9. Real Madrid 0-5 Barcelona (1973/74)
El Barça de Cruyff humilló al Madrid en su propia casa con un 0-5 que ha pasado a la historia de este deporte. El holandés, genio y figura, enmudeció un estadio merengue que sintió vergüenza.

10. Real Madrid 4-0 Barcelona: final de la Copa 1973/74
Los blancos levantaron la Copa del 74 en el Vicente Calderón. Los madridistas elevaron a las alturas un trofeo firmado en una final contra el Barça que acabó 4-0. Posiblemente, el trofeo copero que mejor le ha sentado al madridismo.

11. El 1º clásico en Liga (1929)
Barcelona-Real Madrid, el partido de los partidos, dos formas de vida y de entender el mundo. La historia oficial arrancó en 1929, cuando se disputó el primer partido de Liga entre los dos equipos. El Madrid ganó 1-2 en el campo de Les Corts.

12. Barcelona 3-5 Real Madrid (1960/61)
Un mes después de la eliminación europea, acabando el año 1960, el Real Madrid se vengó en el campeonato doméstico. Los merengues ganaron 3-5 en Barcelona y dieron un golpe en una Liga que acabaría en sus vitrinas.

13. El Barcelona, es el 1º en eliminar al Madrid en Champions (1960/61)
El equipo azulgrana fue el primer conjunto capaz de eliminar al Madrid en la Copa de Europa. Después de llevarse las cinco primeras coronas, los blancos fueron apeados tras dos choques marcados por el papel de los árbitros Mr. Ellis y Mr. Leafe.

14. Figo, enemigo culé (2000/01)
Figo cambió el Barça por el Madrid en 2000 y recibió de todo menos abrazos en su primera visita al Camp Nou con la camiseta blanca. Los azulgrana ganaron 2-0 y el portugués salió aterrado de la que fue su casa.

15. Di Stéfano, el ´´pichichi`` de los clásicos con 14 tantos
La saeta rubia, actual presidente de Honor del Real Madrid, es el máximo goleador blanco de la historia de los clásicos con 14 tantos en su haber, aunque comparte este privilegio con Raúl, quien podría superar en este partido la marca de don Alfredo.

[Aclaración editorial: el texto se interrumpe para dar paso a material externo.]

-- ==== Sys2Proof/Machine/Settings.lean ====
section
/-! DEFINITION. The settings block (section 12.4): reading the image from the 512 bytes, the tests of
TABLE 11-2 on it, and the two clamping passes of R187. -/

namespace Sys2Proof.Machine

/-- Role codes (TABLE 12-3); none for a code above 5. -/
def Role.ofCode : Nat → Option Role
  | 0 => some .none | 1 => some .cab | 2 => some .hoist | 3 => some .drag | 4 => some .swing
  | 5 => some .walk | _ => none

/-- Role codes (TABLE 12-3). -/
def Role.code : Role → Nat
  | .none => 0 | .cab => 1 | .hoist => 2 | .drag => 3 | .swing => 4 | .walk => 5

/-- The axis roles. -/
def Role.isAxis : Role → Bool
  | .hoist | .drag | .swing | .walk => true
  | .none | .cab => false

/-- Byte `k` of the block. -/
def blockByte (block : List Byte) (k : Nat) : Nat := (block.getD k 0).toNat

/-- The two-byte field at `k`, most significant byte first (R192). -/
def block16 (block : List Byte) (k : Nat) : Nat := blockByte block k * 256 + blockByte block (k + 1)

/-- The four-byte field at `k` (R192). -/
def block32 (block : List Byte) (k : Nat) : Nat := block16 block k * 65536 + block16 block (k + 2)

/-- The check over every byte of the block but the two of its check field (R186). -/
def blockCheck (block : List Byte) : Word := crc16Bytes (block.take 4 ++ block.drop 6)

/-- The header's check field (TABLE 12-6). -/
def headerCheck (block : List Byte) : Word := BitVec.ofNat 16 (block16 block 4)

/-- Role byte of machine table entry `k`. -/
def roleByte (block : List Byte) (k : Nat) : Nat := blockByte block (8 + 8 * k)

/-- Home share of machine table entry `k`, clamped to 0 to 64 (R186, cause 8). -/
def homeByte (block : List Byte) (k : Nat) : Nat := min Config.tokens (blockByte block (9 + 8 * k))

/-- The subscription bits that name a broadcast kind of class 1 or 2; the others are ignored (R187). -/
def subscriptionMask : DWord :=
  Kind.all.foldl (fun m k =>
    if k.isBroadcast && (k.cls == 1 || k.cls == 2) then m ||| (1#32 <<< k.code) else m) 0

/-- The bit of STATUS in a subscription set. -/
def statusBit : DWord := 1#32 <<< Kind.status.code

/-- Roles other than NONE given to two station numbers (TABLE 11-2, cause 6). -/
def duplicateRole (roles : List Nat) : Bool :=
  match roles with
  | [] => false
  | r :: rest => (r != 0 && rest.contains r) || duplicateRole rest

/-- The first condition of TABLE 11-2, from cause 4 on, that the block fails; none when all hold. -/
def settingsCause (block : List Byte) (station : Nat) : Option Nat :=
  let roles := (List.range 8).map (roleByte block)
  if block16 block 0 ≠ Config.formatVersion ∨ block16 block 2 ≠ Config.blockBytes then some 4
  else if blockCheck block ≠ headerCheck block then some 5
  else if roles.any (fun r => decide (5 < r)) || duplicateRole roles then some 6
  else if roleByte block station = 0 then some 7
  else if Config.tokens < ((List.range 8).map (homeByte block)).sum then some 8
  else none

/-- A discrete input field: number in the low 3 bits, active level in bit 3 (section 12.4). -/
def inputSelOf (n : Nat) : InputSel := { number := n % 8, high := n.testBit 3 }

/-- A capture selection field, its fields from the most significant bit downward (TABLE 12-8, R192). -/
def captureSelOf (n : Nat) : CaptureSel :=
  let w := BitVec.ofNat 16 n
  { masterInput := Fin.ofNat 8 (wordField w 0 3), masterRising := wordField w 3 1 == 1,
    slaveSource := wordField w 4 2, slaveInput := Fin.ofNat 8 (wordField w 6 3),
    slaveRising := wordField w 9 1 == 1, lead := wordField w 10 3 }

/-- Machine table entry `k` as stored, its home share clamped and ignored kinds dropped (TABLE 12-6). -/
def tableEntryOf (block : List Byte) (k : Nat) : TableEntry :=
  { role := (Role.ofCode (roleByte block k)).getD .none, homeShare := homeByte block k,
    subs := BitVec.ofNat 32 (block32 block (10 + 8 * k)) &&& subscriptionMask }

/-- Global parameters as stored (TABLE 12-7). -/
def globalsOf (b : List Byte) : Globals :=
  { pacePeriod := block16 b 72, statusPoint := block16 b 74, longLength := block16 b 76,
    staleness := block16 b 78, window := block16 b 80, pool := block16 b 82,
    loanTerm := block16 b 84, highMark := block16 b 86, lowMark := block16 b 88,
    contactorLimit := block16 b 90 }

/-- TABLE 5-1 in its order without the pool, from offset 10 of the set at `o` (TABLE 12-8). -/
def driveParamsOf (b : List Byte) (o : Nat) : DriveParams :=
  { voltageSpan := block16 b (o + 10), currentSpan := block16 b (o + 12),
    countsPerCycle := block32 b (o + 14), ratedPower := block16 b (o + 18),
    accel := block16 b (o + 20), decel := block16 b (o + 22), creep := block16 b (o + 24),
    stallKnee := block16 b (o + 26), stallLimit := block16 b (o + 28),
    tripCurrent := block16 b (o + 30), brakeDelay := block16 b (o + 32),
    brakeCheck := block16 b (o + 34) }

/-- The CAB role fields of the set at `o` (TABLE 12-8): the centre, span and deadband of channel 0, then those of
channel 1, and so on (DEDUCED, log entry 6). -/
def cabParamsOf (b : List Byte) (o : Nat) : CabParams :=
  { handles := (List.range 4).map fun k =>
      { centre := block16 b (o + 36 + 6 * k), span := block16 b (o + 38 + 6 * k),
        deadband := block16 b (o + 40 + 6 * k) },
    lead := block16 b (o + 60), ackInput := inputSelOf (block16 b (o + 62)),
    restartInput := inputSelOf (block16 b (o + 64)),
    walkModeInput := inputSelOf (block16 b (o + 66)),
    emergencyInput := inputSelOf (block16 b (o + 68)) }

/-- The rope fields of the set at `o`: every row of TABLE 7-1 in its order, in both roles' sets (DEDUCED,
log entry 6). -/
def ropeParamsOf (b : List Byte) (o : Nat) : RopeParams :=
  { countsPerMetre := block16 b (o + 36), refPosition := block16 b (o + 38),
    limitIn := block16 b (o + 40), limitOut := block16 b (o + 42), stopMargin := block16 b (o + 44),
    zoneWidth := block16 b (o + 46), loadZero := block16 b (o + 48), loadSpan := block16 b (o + 50),
    clearMark := block16 b (o + 52), groundMark := block16 b (o + 54), maxLoad := block16 b (o + 56),
    slackThreshold := block16 b (o + 58), tightLine := block16 b (o + 60),
    yieldLimit := block16 b (o + 62), hardLimit := inputSelOf (block16 b (o + 64)) }

/-- The SWING role fields of the set at `o` (TABLE 12-8). -/
def swingParamsOf (b : List Byte) (o : Nat) : SwingParams :=
  { countsPerRev := block32 b (o + 36), markAngle := block16 b (o + 40),
    markTolerance := block16 b (o + 42), walkAngle := block16 b (o + 44),
    walkWindow := block16 b (o + 46) }

/-- The WALK role fields of the set at `o` (TABLE 12-8). -/
def walkParamsOf (b : List Byte) (o : Nat) : WalkParams :=
  { askWait := block16 b (o + 40), countsPerRev := block32 b (o + 42),
    stowAngle := block16 b (o + 46), stowWindow := block16 b (o + 48),
    camMin := block32 b (o + 50), camMax := block32 b (o + 54), stepLimit := block16 b (o + 58) }

/-- The parameter set of `role` as stored (TABLE 12-8). -/
def paramsOf (b : List Byte) (role : Role) : Params :=
  let o := 104 + 80 * (role.code - 1)
  let common : Params :=
    { reserve := block16 b o, holdLimit := block16 b (o + 2),
      unit0 := captureSelOf (block16 b (o + 4)), unit1 := captureSelOf (block16 b (o + 6)),
      brakeInput := inputSelOf (block16 b (o + 8)), drive := driveParamsOf b o }
  match role with
  | .none => {}
  | .cab => { common with cab := cabParamsOf b o }
  | .hoist => { common with rope := ropeParamsOf b o }
  | .drag =>
    { common with rope := ropeParamsOf b o, ds := inputSelOf (block16 b (o + 66)),
                  ws := inputSelOf (block16 b (o + 68)) }
  | .swing => { common with swing := swingParamsOf b o }
  | .walk =>
    { common with walk := walkParamsOf b o, ds := inputSelOf (block16 b (o + 36)),
                  ws := inputSelOf (block16 b (o + 38)) }

/-- The image as stored, before any clamping. -/
def rawSettings (b : List Byte) (role : Role) : Settings :=
  { table := (List.range 8).map (tableEntryOf b), globals := globalsOf b, params := paramsOf b role }

/-- First pass on the globals: the fixed ranges of TABLE 12-7. -/
def Globals.clampFixed (g : Globals) : Globals :=
  { pacePeriod := clampNat 5 50 g.pacePeriod, statusPoint := g.statusPoint,
    longLength := clampNat 2 64 g.longLength, staleness := clampNat 2 20 g.staleness,
    window := clampNat 1 32 g.window, pool := clampNat 100 30000 g.pool,
    loanTerm := clampNat 1 255 g.loanTerm, highMark := clampNat 500 1000 g.highMark,
    lowMark := g.lowMark, contactorLimit := clampNat 10 100 g.contactorLimit }

/-- Second pass on the globals (TABLE 11-3). -/
def Globals.clampDependent (g : Globals) : Globals :=
  { g with statusPoint := min g.statusPoint (g.pacePeriod - 1),
           lowMark := min g.lowMark (g.highMark - 100) }

/-- First pass on the drive parameters (TABLE 5-1). -/
def DriveParams.clampFixed (d : DriveParams) : DriveParams :=
  { voltageSpan := clampNat 100 2047 d.voltageSpan, currentSpan := clampNat 100 2047 d.currentSpan,
    countsPerCycle := clampNat 1 65535 d.countsPerCycle,
    ratedPower := clampNat 10 10000 d.ratedPower, accel := clampNat 1 200 d.accel,
    decel := clampNat 1 200 d.decel, creep := min 200 d.creep,
    stallKnee := clampNat 500 1500 d.stallKnee, stallLimit := min 2000 d.stallLimit,
    tripCurrent := clampNat 1000 2500 d.tripCurrent, brakeDelay := min 50 d.brakeDelay,
    brakeCheck := clampNat 5 100 d.brakeCheck }

/-- Second pass on the drive parameters (TABLE 11-3): the trip current is held against the stall limit as the
first pass left it (R187, log entry 51). -/
def DriveParams.clampDependent (d : DriveParams) : DriveParams :=
  { d with stallLimit := max d.stallLimit (d.stallKnee + 50),
           tripCurrent := max d.tripCurrent d.stallLimit }

/-- First pass on the cab parameters (TABLE 4-1, section 4.1.4). -/
def CabParams.clampFixed (c : CabParams) : CabParams :=
  { c with handles := c.handles.map fun h =>
             { centre := clampNat 1024 3072 h.centre, span := clampNat 200 2000 h.span,
               deadband := min 200 h.deadband },
           lead := clampNat 1 32 c.lead }

/-- First pass on the rope parameters of a role; only that role's rows of TABLE 7-1 are clamped. -/
def RopeParams.clampFixed (p : RopeParams) (role : Role) : RopeParams :=
  let shared : RopeParams :=
    { p with countsPerMetre := clampNat 100 20000 p.countsPerMetre,
             limitIn := min 60000 p.limitIn, stopMargin := clampNat 10 1000 p.stopMargin,
             zoneWidth := clampNat 100 10000 p.zoneWidth, loadZero := min 2047 p.loadZero,
             loadSpan := clampNat 100 3695 p.loadSpan,
             slackThreshold := min 500 p.slackThreshold }
  if role = .hoist then
    { shared with clearMark := min 65534 p.clearMark, maxLoad := clampNat 500 2000 p.maxLoad }
  else
    { shared with tightLine := min 1000 p.tightLine, yieldLimit := clampNat 20 1000 p.yieldLimit }

/-- Second pass on the rope parameters (TABLE 11-3): a payout limit raised above 65,535 is held there and
the haul-in limit lowered. -/
def RopeParams.clampDependent (p : RopeParams) (role : Role) (creep : Nat) : RopeParams :=
  let least := p.limitIn + 2 * p.stopMargin
  let limits : RopeParams :=
    if 65535 < least then { p with limitOut := 65535, limitIn := 65535 - 2 * p.stopMargin }
    else { p with limitOut := max p.limitOut least }
  if role = .hoist then { limits with groundMark := max p.groundMark (p.clearMark + 1) }
  else { limits with tightLine := max p.tightLine creep }

/-- First pass on the swing parameters (TABLE 8-1). -/
def SwingParams.clampFixed (p : SwingParams) : SwingParams :=
  { countsPerRev := clampNat 3600 4000000 p.countsPerRev, markAngle := min 3599 p.markAngle,
    markTolerance := clampNat 1 200 p.markTolerance, walkAngle := min 3599 p.walkAngle,
    walkWindow := clampNat 1 300 p.walkWindow }

/-- First pass on the walk parameters (TABLE 9-1). -/
def WalkParams.clampFixed (p : WalkParams) : WalkParams :=
  { askWait := clampNat 20 1000 p.askWait, countsPerRev := clampNat 3600 4000000 p.countsPerRev,
    stowAngle := min 3599 p.stowAngle, stowWindow := clampNat 1 900 p.stowWindow,
    camMin := min 2000000 p.camMin, camMax := min 2000000 p.camMax,
    stepLimit := clampNat 100 10000 p.stepLimit }

/-- A capture selection's slave source lies in 0 to 2 (TABLE 12-8). -/
def CaptureSel.clampFixed (c : CaptureSel) : CaptureSel := { c with slaveSource := min 2 c.slaveSource }

/-- First pass on a role's parameter set (R187). -/
def Params.clampFixed (p : Params) (role : Role) : Params :=
  { p with reserve := min Config.tokens p.reserve, holdLimit := min 20 p.holdLimit,
           unit0 := p.unit0.clampFixed, unit1 := p.unit1.clampFixed,
           drive := p.drive.clampFixed,
           cab := if role = .cab then p.cab.clampFixed else p.cab,
           rope := if role = .hoist ∨ role = .drag then p.rope.clampFixed role else p.rope,
           swing := if role = .swing then p.swing.clampFixed else p.swing,
           walk := if role = .walk then p.walk.clampFixed else p.walk }

/-- Second pass on a role's parameter set, against the globals after theirs (TABLE 11-3). -/
def Params.clampDependent (p : Params) (role : Role) (g : Globals) : Params :=
  let d := p.drive.clampDependent
  { p with drive := d,
           cab := if role = .cab then { p.cab with lead := min p.cab.lead g.window } else p.cab,
           rope := if role = .hoist ∨ role = .drag then p.rope.clampDependent role d.creep
                   else p.rope,
           walk := if role = .walk then { p.walk with camMax := max p.walk.camMax p.walk.camMin }
                   else p.walk }

/-- Both passes of R187; every subscription set is given STATUS. -/
def Settings.clamp (x : Settings) (role : Role) : Settings :=
  let g := x.globals.clampFixed.clampDependent
  { table := x.table.map fun e => { e with subs := e.subs ||| statusBit },
    globals := g, params := (x.params.clampFixed role).clampDependent role g }

end Sys2Proof.Machine
end

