/-- A SHARE-RETURN not delivered, at the borrower (R105, R108). -/
def returnFailed (peer : Nat) (ret : Nat × Word) (muted : Bool) (s : State) : State :=
  let s := match s.share.borrowedRecords.find? (isReturnOf peer ret) with
    | none => s
    | some r =>
      if r.grantNumber = ret.2 then
        s.onShare fun h =>
          { h with borrowed := h.borrowed - r.count,
                   borrowedRecords := h.borrowedRecords.filter fun x => !isReturnOf peer ret x }
      else
        s.onShare fun h =>
          { h with borrowedRecords := h.borrowedRecords.map fun x =>
              if isReturnOf peer ret x then x.settle else x }
  if muted then s else loanDropped peer s

/-- TRANSFER REFUSED is raised and cleared at once, and the walk returns to PARKED (R151). -/
def transferRefused (reason : Nat) (s : State) : State :=
  setWalkState .parked (raiseAndClear .transferRefused (some reason) s)

/-- What the owner does when its bulletin ends other than delivered: SHARE-ASK (R101), SHARE-GRANT (R103),
SHARE-RETURN (R108), XFER-ASK (R151), XFER-YIELD (R130). No other owner acts. -/
def outcomeFailed (e : Entry) (s : State) : State :=
  match e.kind with
  | .shareAsk => if e.muted then s else s.onShare fun h => { h with ask := none }
  | .shareGrant => s.onShare fun h => { h with promised := h.promised - countOf e.words }
  | .shareReturn => returnFailed e.target.toNat (countOf e.words, grantOf e.words) e.muted s
  | .xferAsk => if s.walk.state = .asking ∧ !e.muted then transferRefused detailNoAnswer s else s
  | .xferYield =>
    if s.rope.ownership = .yielding ∧ s.rope.yieldSent ∧ !e.muted then enterReclaiming s else s
  | _ => s

/-! ### Entry to TRIPPED and raises (R93, R163, R173, R180) -/

/-- The walk station enters FAULTED: coil off, XFER-ABORT with the detail as its cause, TRANSFER FAILED
(R155). -/
def enterFaulted (detail : Nat) (s : State) : State :=
  let s := setWalkState .faulted (setCoil false s)
  let s := place { kind := .xferAbort, target := Config.broadcast, words := reasonWords detail } s
  raiseQuiet .transferFailed (some detail) s

/-- The drive chain at entry to TRIPPED (R93); the demand measured stands until the next cycle start measures it
anew (R76, R111, log entry 52). -/
def driveTripped (s : State) : State :=
  if s.role.isAxis then
    stopFrame (s.onDrive fun d =>
      { d with f := 0, fieldWord := 0, enable := false, brake := .set, delay := 0 })
  else s

/-- The walk axis function at entry to TRIPPED (R163). -/
def walkTripped (s : State) : State :=
  if s.role = .walk then
    match s.walk.state with
    | .asking | .transferring => enterFaulted 3 s
    | .stepping | .settling =>
      clearAlarm .stepOvertime none
        (setWalkState .ready (s.onWalk fun k => { k with stepCount := 0 }))
    | .parked | .ready | .returning | .faulted => s
  else s

/-- The cab's trip episode at entry to TRIPPED from RUN (R180). -/
def openEpisode (wasRun : Bool) (s : State) : State :=
  if s.role = .cab ∧ wasRun then
    s.onTable fun t => refreshFirstOut { t with episode := .floating }
  else s

/-- The station enters TRIPPED, from either mode (R173). -/
def enterTripped (s : State) : State :=
  let wasRun := s.alarms.mode == .run
  openEpisode wasRun (walkTripped (driveTripped (s.onAlarms fun a => { a with mode := .tripped })))

/-- Place a TRIP bulletin; one it evicts is reported to its owner (R16, R173). -/
def placeTrip (code : AlarmCode) (detail : Option Nat) (t : Stamp) (s : State) : State :=
  match enqueue { kind := .trip, target := Config.broadcast, words := tripWords code detail t } s with
  | (s', .evicted e) => outcomeFailed e s'
  | (s', _) => s'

16. El pisotón de Stoichkov
El genial delantero azulgrana agredió al colegiado Urízar Azpitarte con un pisotón que ha quedado en el recuerdo. Era un clásico de 1990 y las malas pulgas del búlgaro centraron toda la atención.

17. El cochinillo
El Barça-Madrid de la temporada 2002-03 lo ensució el lamentable lanzamiento de objetos al terreno de juego. Hasta una cabeza de cochinillo cayó al verde azulgrana cuando Figo se disponía a tirar un saque de esquina.

Datos históricos
Enfrentamientos en la Liga: 160
Madrid lidera por 68 a 63. 30 Empates.

Últimos partidos:
13/diciembre/2008 Barcelona 2-0 Madrid (Etoo y Messi)
2/mayo/2009 Barcelona 6-2 Madrid (Henry (2), Puyol, Messi (2), Piqué
29/noviembre/2009 Barcelona 1-0 Madrid (Ibrahimovic)
10/abril/2010 Barcelona 2-0 Madrid (Messi, Pedro)

29/Noviembre/2010 Barcelona 5-0 Madrid (Xavi, Pedro, Villa, Villa, Jefren)

Últimos jugadores que han estado en los dos clubes:
Ronaldo (Barça al Inter a Madrid) (2002)
Samuel Eto’o (Madrid a Real Mallorca a Barça) (2004)
Javier Saviola (Barça a Madrid) (2007)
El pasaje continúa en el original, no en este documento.